EXERCISE: Extract, verbatim, all lines starting at the one containing "Slot.isInt_of hy hk]" and ending with the final line of the listing, and no others.

SUPPLIED RECORDS:
■ ■ ■ ■ ■
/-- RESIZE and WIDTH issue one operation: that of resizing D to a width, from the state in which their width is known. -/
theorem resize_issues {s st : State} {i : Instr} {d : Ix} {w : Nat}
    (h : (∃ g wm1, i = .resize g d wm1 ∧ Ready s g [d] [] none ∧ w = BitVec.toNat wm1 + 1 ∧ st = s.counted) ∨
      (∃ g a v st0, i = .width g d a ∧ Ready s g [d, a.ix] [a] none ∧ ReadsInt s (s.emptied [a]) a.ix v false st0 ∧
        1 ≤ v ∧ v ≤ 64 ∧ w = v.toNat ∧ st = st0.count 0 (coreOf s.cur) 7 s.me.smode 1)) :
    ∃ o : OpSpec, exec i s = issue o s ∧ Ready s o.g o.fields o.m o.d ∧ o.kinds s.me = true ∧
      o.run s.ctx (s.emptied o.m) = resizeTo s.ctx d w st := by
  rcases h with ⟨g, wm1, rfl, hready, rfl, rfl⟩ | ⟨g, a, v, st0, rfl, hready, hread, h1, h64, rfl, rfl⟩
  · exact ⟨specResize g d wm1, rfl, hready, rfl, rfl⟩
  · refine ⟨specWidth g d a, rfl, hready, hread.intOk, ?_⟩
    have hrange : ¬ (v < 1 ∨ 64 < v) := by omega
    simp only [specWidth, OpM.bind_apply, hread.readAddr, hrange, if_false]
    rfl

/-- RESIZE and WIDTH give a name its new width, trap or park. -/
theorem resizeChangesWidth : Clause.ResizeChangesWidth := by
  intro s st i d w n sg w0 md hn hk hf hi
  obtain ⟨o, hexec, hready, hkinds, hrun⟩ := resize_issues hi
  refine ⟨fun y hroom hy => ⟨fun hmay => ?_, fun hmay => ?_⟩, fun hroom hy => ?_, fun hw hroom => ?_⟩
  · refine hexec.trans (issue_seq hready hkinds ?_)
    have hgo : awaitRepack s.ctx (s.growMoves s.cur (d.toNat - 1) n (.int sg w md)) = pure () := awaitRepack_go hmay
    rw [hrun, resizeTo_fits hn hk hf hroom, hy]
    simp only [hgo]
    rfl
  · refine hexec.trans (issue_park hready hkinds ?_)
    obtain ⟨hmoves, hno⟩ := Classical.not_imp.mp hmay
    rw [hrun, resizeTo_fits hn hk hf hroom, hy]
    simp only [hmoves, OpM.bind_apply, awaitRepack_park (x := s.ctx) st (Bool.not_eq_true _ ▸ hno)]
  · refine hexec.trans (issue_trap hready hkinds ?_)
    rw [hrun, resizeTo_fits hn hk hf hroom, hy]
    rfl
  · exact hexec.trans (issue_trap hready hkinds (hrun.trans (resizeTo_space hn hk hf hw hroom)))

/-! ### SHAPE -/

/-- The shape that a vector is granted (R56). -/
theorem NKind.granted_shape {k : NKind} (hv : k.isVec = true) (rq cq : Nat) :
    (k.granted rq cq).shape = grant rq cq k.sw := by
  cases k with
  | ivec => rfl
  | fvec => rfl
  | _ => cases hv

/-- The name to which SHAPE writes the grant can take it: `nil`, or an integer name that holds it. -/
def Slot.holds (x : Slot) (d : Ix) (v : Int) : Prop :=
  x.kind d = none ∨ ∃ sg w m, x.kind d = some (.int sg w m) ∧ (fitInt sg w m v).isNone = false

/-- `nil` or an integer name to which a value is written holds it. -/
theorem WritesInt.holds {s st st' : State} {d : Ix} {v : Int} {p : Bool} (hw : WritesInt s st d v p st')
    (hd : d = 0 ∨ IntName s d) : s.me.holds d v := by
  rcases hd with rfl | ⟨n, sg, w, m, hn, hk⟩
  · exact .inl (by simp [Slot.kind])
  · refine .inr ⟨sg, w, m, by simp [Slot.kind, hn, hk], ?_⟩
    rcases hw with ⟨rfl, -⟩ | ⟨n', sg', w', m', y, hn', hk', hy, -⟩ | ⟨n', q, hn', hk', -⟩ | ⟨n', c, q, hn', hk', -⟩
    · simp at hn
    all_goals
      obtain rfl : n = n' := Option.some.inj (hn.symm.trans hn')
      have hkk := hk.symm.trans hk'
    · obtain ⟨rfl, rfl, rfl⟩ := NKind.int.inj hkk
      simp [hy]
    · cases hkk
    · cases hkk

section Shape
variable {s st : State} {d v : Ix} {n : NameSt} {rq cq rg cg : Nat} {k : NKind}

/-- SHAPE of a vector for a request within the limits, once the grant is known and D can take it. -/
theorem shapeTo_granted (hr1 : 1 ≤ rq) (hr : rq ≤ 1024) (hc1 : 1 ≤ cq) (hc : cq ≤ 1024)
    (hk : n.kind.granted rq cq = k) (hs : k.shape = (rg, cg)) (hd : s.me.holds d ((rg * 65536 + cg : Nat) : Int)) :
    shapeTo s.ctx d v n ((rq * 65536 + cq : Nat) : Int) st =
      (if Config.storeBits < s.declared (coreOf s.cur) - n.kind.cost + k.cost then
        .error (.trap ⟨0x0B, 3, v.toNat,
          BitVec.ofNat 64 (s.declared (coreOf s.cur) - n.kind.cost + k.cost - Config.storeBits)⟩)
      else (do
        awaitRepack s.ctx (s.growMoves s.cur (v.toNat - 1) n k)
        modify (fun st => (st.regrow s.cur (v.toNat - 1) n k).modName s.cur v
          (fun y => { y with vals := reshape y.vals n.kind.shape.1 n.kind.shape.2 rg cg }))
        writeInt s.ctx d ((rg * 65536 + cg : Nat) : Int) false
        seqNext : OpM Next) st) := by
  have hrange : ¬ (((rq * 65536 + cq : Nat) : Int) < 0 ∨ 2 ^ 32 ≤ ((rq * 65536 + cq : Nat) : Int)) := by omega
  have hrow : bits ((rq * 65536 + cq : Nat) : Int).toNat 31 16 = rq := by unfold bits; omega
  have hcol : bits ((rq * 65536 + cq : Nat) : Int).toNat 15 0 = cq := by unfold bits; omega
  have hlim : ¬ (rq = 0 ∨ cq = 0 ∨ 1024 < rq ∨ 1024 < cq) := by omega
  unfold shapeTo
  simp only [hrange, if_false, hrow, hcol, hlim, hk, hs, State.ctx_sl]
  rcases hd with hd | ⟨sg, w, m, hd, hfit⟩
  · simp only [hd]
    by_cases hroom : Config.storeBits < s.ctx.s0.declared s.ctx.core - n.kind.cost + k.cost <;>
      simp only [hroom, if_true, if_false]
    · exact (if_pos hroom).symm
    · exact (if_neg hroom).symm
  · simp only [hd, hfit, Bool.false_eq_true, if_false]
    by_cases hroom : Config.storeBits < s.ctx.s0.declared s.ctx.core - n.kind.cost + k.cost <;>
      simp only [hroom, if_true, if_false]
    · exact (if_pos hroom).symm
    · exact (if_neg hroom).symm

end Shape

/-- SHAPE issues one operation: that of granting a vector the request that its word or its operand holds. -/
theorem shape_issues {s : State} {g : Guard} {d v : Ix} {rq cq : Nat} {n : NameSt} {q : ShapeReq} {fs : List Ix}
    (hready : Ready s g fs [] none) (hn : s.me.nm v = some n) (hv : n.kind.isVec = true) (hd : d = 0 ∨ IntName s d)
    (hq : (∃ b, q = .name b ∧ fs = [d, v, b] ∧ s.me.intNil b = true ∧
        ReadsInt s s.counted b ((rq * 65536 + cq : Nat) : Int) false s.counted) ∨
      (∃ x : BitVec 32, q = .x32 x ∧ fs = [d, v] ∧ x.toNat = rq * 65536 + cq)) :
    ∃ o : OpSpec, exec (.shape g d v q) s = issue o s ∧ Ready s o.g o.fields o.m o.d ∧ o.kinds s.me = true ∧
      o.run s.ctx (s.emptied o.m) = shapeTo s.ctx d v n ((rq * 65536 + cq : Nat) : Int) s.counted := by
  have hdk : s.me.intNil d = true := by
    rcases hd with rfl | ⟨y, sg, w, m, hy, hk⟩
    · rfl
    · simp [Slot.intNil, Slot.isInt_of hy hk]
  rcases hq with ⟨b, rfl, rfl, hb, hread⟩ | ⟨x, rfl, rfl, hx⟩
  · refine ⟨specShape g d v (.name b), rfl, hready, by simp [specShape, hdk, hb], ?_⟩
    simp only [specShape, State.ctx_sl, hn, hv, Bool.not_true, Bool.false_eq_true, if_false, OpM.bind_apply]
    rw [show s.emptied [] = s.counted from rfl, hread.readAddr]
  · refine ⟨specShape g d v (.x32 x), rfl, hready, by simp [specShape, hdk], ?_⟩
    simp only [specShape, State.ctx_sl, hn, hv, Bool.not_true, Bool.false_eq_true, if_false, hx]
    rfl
■ ■ ■ ■ ■
RESULT OF THIS EXERCISE:
    · simp [Slot.intNil, Slot.isInt_of hy hk]
  rcases hq with ⟨b, rfl, rfl, hb, hread⟩ | ⟨x, rfl, rfl, hx⟩
  · refine ⟨specShape g d v (.name b), rfl, hready, by simp [specShape, hdk, hb], ?_⟩
    simp only [specShape, State.ctx_sl, hn, hv, Bool.not_true, Bool.false_eq_true, if_false, OpM.bind_apply]
    rw [show s.emptied [] = s.counted from rfl, hread.readAddr]
  · refine ⟨specShape g d v (.x32 x), rfl, hready, by simp [specShape, hdk], ?_⟩
    simp only [specShape, State.ctx_sl, hn, hv, Bool.not_true, Bool.false_eq_true, if_false, hx]
    rfl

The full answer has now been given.